(AVAILABLE RECORDS):
****************
/-- A change of the transmit direction starts: a narrowing one switches at once, since no packet is in the middle; a
widening one wakes its lanes and waits for WIDTH_READY (R337 to R339). DEDUCED: log entry 23. -/
def State.txChange (s : State) (p mask : Nat) (byCommand : Bool) : State :=
  let old := s.reg .TILE_DL_MASK_TX_MASK (p / 4)
  if mask &&& old = mask then s.txSwitch p mask
  else
    let s := s.updDlink p (fun d => { d with chTx := some { mask, widening := true, since := s.now, byCommand } })
    let s := s.maskLanes p (old ||| mask) true
    (s.setReg .TILE_DL_STATUS_TX_PEND (p / 4) 1).putMark p (mask &&& (65535 ^^^ old)) 2 mask

/-- Lanes of a port that can receive: those that it trained on but those that have failed since (R341). -/
def Dlink.live (d : Dlink) : Nat := d.usable &&& (65535 ^^^ d.failed)

/-- Whether a mask holds as many lanes as a width code says, all of `lanes`. -/
def maskFits (lanes width mask : Nat) : Bool :=
  widthCode (popCount 16 mask) == width && width != 0 && mask &&& lanes == mask

/-- A WIDTH_REQ from the partner (R334, R338, R341): lanes that a widening adds to the receive direction wake. -/
def State.widthReq (s : State) (p : Nat) (partnerTx : Bool) (width mask : Nat) : State :=
  let d := s.dlink p
  let m := mask % 65536
  if partnerTx then
    if d.chTx.isSome then s.linkCmd p 3 1 width 1 m
    else if !maskFits d.usable width m then s.linkCmd p 3 1 width 2 m
    else s.txChange p m false
  else
    if d.chRx.isSome then s.linkCmd p 3 0 width 1 m
    else if !maskFits d.live width m then s.linkCmd p 3 0 width 2 m
    else
      let old := s.reg .TILE_DL_MASK_RX_MASK (p / 4)
      let wide := m &&& old != m
      let s := (s.updDlink p (fun d => { d with chRx := some { mask := m, widening := wide, since := s.now } })).setReg .TILE_DL_STATUS_RX_PEND (p / 4) 1
      if wide then s.maskLanes p (old ||| m) false else s

/-- WIDTH_REQ. -/
def execWidthReq (p : Nat) (partnerTx : Bool) (width mask : Nat) (s : State) : Res :=
  run (fun s => if s.fabActive p then s.widthReq p partnerTx width mask else s) s

/-- A WIDTH_READY from the partner (R338). -/
def State.widthReady (s : State) (p mask : Nat) : State :=
  match (s.dlink p).chTx with
  | some c => if c.mask == mask % 65536 then s.txSwitch p c.mask else s
  | none => s

/-- WIDTH_READY. -/
def execWidthReady (p mask : Nat) (s : State) : Res := run (fun s => if s.fabActive p then s.widthReady p mask else s) s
****************
(PROBLEM TO WORK ON): Look above for the line with "if partnerTx then" and the line with "if d.chRx.isSome then", and reproduce exactly those two lines plus every line between, nothing more.

(RESPONSE TO THIS EXERCISE):
  if partnerTx then
    if d.chTx.isSome then s.linkCmd p 3 1 width 1 m
    else if !maskFits d.usable width m then s.linkCmd p 3 1 width 2 m
    else s.txChange p m false
  else
    if d.chRx.isSome then s.linkCmd p 3 0 width 1 m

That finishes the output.